В этом заключается неоспоримое новшество, однако говорить о некоем внезапном разрыве было бы неверно. Одна из самых примечательных черт складывающейся пастырской опеки над повседневной жизнью состоит в том, что в некоторых важных пунктах она продолжает философскую этику, которую мы могли встретить у Плутарха, Музония, Сенеки или Эпиктета. Ведь даже в тех текстах, где прямые ссылки на языческих авторов почти исчезают, – а, например, у Златоуста они значительно менее многочисленны и благожелательны, чем двумя веками ранее у Климента Александрийского, – можно отметить постоянное присутствие или регулярное возвращение тем, характерных для эллинистической философии. Правда, с одной стороны, эти темы оказываются теперь вписаны в особый теологический контекст, связаны с подвижническими ценностями и практиками, аскетизм которых, как бы он ни был смягчен, более или менее прямо связан с общим требованием умереть для мира, а [с другой стороны,] они сопрягаются с властными отношениями пастырского типа. По всем этим причинам элементы, общие для философской этики Античности и для этики христианской, повлекли за собой в двух этих случаях разные последствия. К этому нужно добавить, что распространение христианства, его формирование в качестве государственной религии и значимость церковных институтов – ведь христианство стало первой религией, которая приобрела организационную форму церкви, – придали ему гораздо бо́льшую проникающую способность, нежели та, которой обладала античная философия даже в самых популярных ее формах. Но, опять-таки, не будем торопить события. Христианство, особенно в том, что касается его повседневных моральных требований, еще не стало в начале V века общепринятой и общепрактикуемой нормой жизни (впрочем, оно не стало таковой и во всей своей дальнейшей истории). Однако оно несло в себе требование всеобщности, и это требование опиралось на институциональный фундамент, который превращал его в нечто отличное от общего принципа (каким была, например, стоическая мораль), а именно в возможность – причем в возможность, фактически пущенную в ход, – безграничной генерализации.

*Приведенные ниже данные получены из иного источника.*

-- ==== Sys2Proof/Tests/Slice0.lean ====
section
/-! SUPPORT. Tests of the model, with expected results from the spec (95_test_vectors, by section and row), and a witness for
the hypotheses of every obligation that has some. -/

namespace Sys2Proof.Tests

open Sys2Proof Sys2Proof.Machine

/-! ### Helpers -/

/-- The start of the spec's single-step vectors (95_test_vectors, conventions): the word at `pc`, the registers and bytes given. -/
def start (pc : Word) (word : Nat) (regs : List (RegIdx × Word)) (bytes : Nat × List Nat) : State :=
  let s := regs.foldl (fun s r => s.setReg r.1 r.2) State.reset
  let m := s.mem.writeBytes bytes.1 (bytes.2.map (BitVec.ofNat 8))
  { s with pc := pc, mem := m.writeBytes pc.toNat (leBytes 4 (BitVec.ofNat 32 word)) }

/-- A vector at pc 0x40. -/
def at40 (word : Nat) (regs : List (RegIdx × Word)) : State := start 0x40#32 word regs (0, [])

/-- A vector at pc 0x40 with bytes of memory. -/
def at40m (word : Nat) (regs : List (RegIdx × Word)) (a : Nat) (bytes : List Nat) : State := start 0x40#32 word regs (a, bytes)

/-- A state with one settled answer of the environment. -/
def answered (s : State) (status : Word) (payload : List Nat) : State :=
  { s with hostReplies := [{ status := status, payload := payload.map (BitVec.ofNat 8) }] }

/-- The state a step answers, or the state itself. -/
def stepped (s : State) : State :=
  match step s with
  | .next t => t
  | _ => s

/-- A register, the pc and the status after a step. -/
def seen (r : RegIdx) (s : State) : Word × Word × Status :=
  ((stepped s).getReg r, (stepped s).pc, (stepped s).status)

/-- The bytes of memory from `a` up after a step, and the pc. -/
def wrote (a n : Nat) (s : State) : List Byte × Word := ((stepped s).mem.readBytes a n, (stepped s).pc)

/-- What a host call left: a0, the pc, the wire form of the requests made, memory from 0x900 up. -/
def called (s : State) : Word × Word × List (List Byte) × List Byte :=
  ((stepped s).getReg 10#5, (stepped s).pc, (stepped s).hostCalls.map (fun c => hostRequestWire c.request), (stepped s).mem.readBytes 0x900 4)

/-- The bytes of numbers. -/
def bytesOf (l : List Nat) : List Byte := l.map (BitVec.ofNat 8)

/-- A word that decodes to an instruction and is its encoding. -/
def isWordOf (w : Nat) (i : Instr) : Bool := decodeTableWord 32 w == some i && encode i == BitVec.ofNat 32 w

/-! ### WellFormed: an ill-formed term for each check -/

/-- The 12-bit range of I and S (R63, R64). -/
theorem test_wellFormed_I :
    (Instr.addi 1 0 0x800#32).wellFormed = false ∧ (Instr.addi 1 0 0xFFFFF7FF#32).wellFormed = false ∧
    (Instr.addi 1 0 0x7FF#32).wellFormed = true ∧ (Instr.addi 1 0 0xFFFFF800#32).wellFormed = true ∧
    (Instr.lw 1 0 0x800#32).wellFormed = false ∧ (Instr.jalr 1 0 0x800#32).wellFormed = false ∧
    (Instr.sw 1 0 0xFFFFF7FF#32).wellFormed = false := by decide

/-- The range of B, and its even offsets (R65). -/
theorem test_wellFormed_B :
    (Instr.beq 1 2 0x1000#32).wellFormed = false ∧ (Instr.beq 1 2 0xFFFFEFFE#32).wellFormed = false ∧
    (Instr.beq 1 2 0x3#32).wellFormed = false ∧ (Instr.bgeu 1 2 0xFFF#32).wellFormed = false ∧
    (Instr.beq 1 2 0xFFE#32).wellFormed = true ∧ (Instr.beq 1 2 0xFFFFF000#32).wellFormed = true := by decide

/-- The low twelve bits of U (R66). -/
theorem test_wellFormed_U :
    (Instr.lui 1 0x1001#32).wellFormed = false ∧ (Instr.auipc 1 0x800#32).wellFormed = false ∧
    (Instr.lui 1 0xFFFFF000#32).wellFormed = true := by decide

/-- The range of J, and its even offsets (R67). -/
theorem test_wellFormed_J :
    (Instr.jal 1 0x100000#32).wellFormed = false ∧ (Instr.jal 1 0xFFEFFFFE#32).wellFormed = false ∧
    (Instr.jal 1 0x1#32).wellFormed = false ∧ (Instr.jal 1 0xFFFFE#32).wellFormed = true ∧
    (Instr.jal 1 0xFFF00000#32).wellFormed = true := by decide

/-! ### Decoding: every constructor's word, from the encodings of 30_encoding R62 to R78 and the words of 95_test_vectors -/

/-- R101 to R110; words of L2.2. -/
theorem test_decode_registerArith :
    isWordOf 0x002081B3 (.add 3 1 2) = true ∧
    isWordOf 0x402081B3 (.sub 3 1 2) = true ∧
    isWordOf 0x002091B3 (.sll 3 1 2) = true ∧
    isWordOf 0x0020A1B3 (.slt 3 1 2) = true ∧
    isWordOf 0x0020B1B3 (.sltu 3 1 2) = true ∧
    isWordOf 0x0020C1B3 (.xor 3 1 2) = true ∧
    isWordOf 0x0020D1B3 (.srl 3 1 2) = true ∧
    isWordOf 0x4020D1B3 (.sra 3 1 2) = true ∧
    isWordOf 0x0020E1B3 (.or 3 1 2) = true ∧
    isWordOf 0x0020F1B3 (.and 3 1 2) = true := by decide

/-- R121 to R128; words of L2.3. -/
theorem test_decode_mulDiv :
    isWordOf 0x022081B3 (.mul 3 1 2) = true ∧
    isWordOf 0x022091B3 (.mulh 3 1 2) = true ∧
    isWordOf 0x0220A1B3 (.mulhsu 3 1 2) = true ∧
    isWordOf 0x0220B1B3 (.mulhu 3 1 2) = true ∧
    isWordOf 0x0220C1B3 (.div 3 1 2) = true ∧
    isWordOf 0x0220D1B3 (.divu 3 1 2) = true ∧
    isWordOf 0x0220E1B3 (.rem 3 1 2) = true ∧
    isWordOf 0x0220F1B3 (.remu 3 1 2) = true := by decide

/-- R141 to R149; words of L2.1 and L2.4. -/
theorem test_decode_immediate :
    isWordOf 0x80000093 (.addi 1 0 0xFFFFF800#32) = true ∧
    isWordOf 0x7FF00093 (.addi 1 0 0x7FF#32) = true ∧
    isWordOf 0xFFF0A193 (.slti 3 1 0xFFFFFFFF#32) = true ∧
    isWordOf 0x0010B193 (.sltiu 3 1 1#32) = true ∧
    isWordOf 0xFFF0C193 (.xori 3 1 0xFFFFFFFF#32) = true ∧
    isWordOf 0x8000E193 (.ori 3 1 0xFFFFF800#32) = true ∧
    isWordOf 0x0FF0F193 (.andi 3 1 0xFF#32) = true ∧
    isWordOf 0x01F11093 (.slli 1 2 31#5) = true ∧
    isWordOf 0x0040D193 (.srli 3 1 4#5) = true ∧
    isWordOf 0x41F15093 (.srai 1 2 31#5) = true := by decide

/-- R161 to R165; words of L2.5. -/
theorem test_decode_loads :
    isWordOf 0xFFC08183 (.lb 3 1 0xFFFFFFFC#32) = true ∧
    isWordOf 0x00109183 (.lh 3 1 1#32) = true ∧
    isWordOf 0x0010A183 (.lw 3 1 1#32) = true ∧
    isWordOf 0x0000C183 (.lbu 3 1 0#32) = true ∧
    isWordOf 0x0000D183 (.lhu 3 1 0#32) = true := by decide

/-- R171 to R173; words of L2.1 and L2.6. -/
theorem test_decode_stores :
    isWordOf 0x7E000FA3 (.sb 0 0 0x7FF#32) = true ∧
    isWordOf 0x81FF9023 (.sh 31 31 0xFFFFF800#32) = true ∧
    isWordOf 0xFE20AE23 (.sw 2 1 0xFFFFFFFC#32) = true := by decide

Брак, то есть отношения между супругами, образование и поддержание семьи вокруг супружеской пары, является, несомненно, одним из основных элементов этой этики. Прежде всего потому, что именно с браком связана наиболее ощутимая разница между подвижнической жизнью и жизнью в миру: «Ты очень заблуждаешься и обманываешься, если думаешь, что иное требуется от мирянина, а другое от монаха; разность между ними в том, что один вступает в брак, а другой нет, во всем же прочем они подлежат одинаковой ответственности»[708]
. В виду этой разницы и того, в чем она проявляется наиболее определенно, – половых отношений между супругами – потребовалось сформировать совокупность правил и практик, применение которых позволит той из двух этих форм, что как нельзя более далека от подвижничества, не лишиться религиозной ценности и надежды на спасение. Причем в то же самое время роль семьи как супружеской ячейки возрастала под влиянием развития имперской администрации и постепенного исчезновения традиционных органов власти: эти процессы делали семью базовым элементом общества и первой точкой сочленения между этическим поведением индивидов и системой всеобщих законов. В результате мы приходим к выводу, который на первый взгляд может показаться парадоксальным: на фоне интенсификации аскетизма и расширения системы государственных структур семейная ячейка, отношения между супругами и повседневная жизнь супружеской пары во всем вплоть до ее половой активности становятся всё более значимыми ставками.Разве не были они таковыми в «Государстве» и «Законах» {Платона} или в «Политике» Аристотеля? Конечно, были – но по-другому. Исследование христианских текстов конца IV – начала V веков, посвященных этой проблеме, показывает, что, в противоположность тому, что мы находим в классической Греции, а равно и тому, что следует из общепринятых представлений {о раннем христианстве}, половые отношения между супругами приобрели важность вовсе не в меру их способности и обязанности обеспечивать деторождение.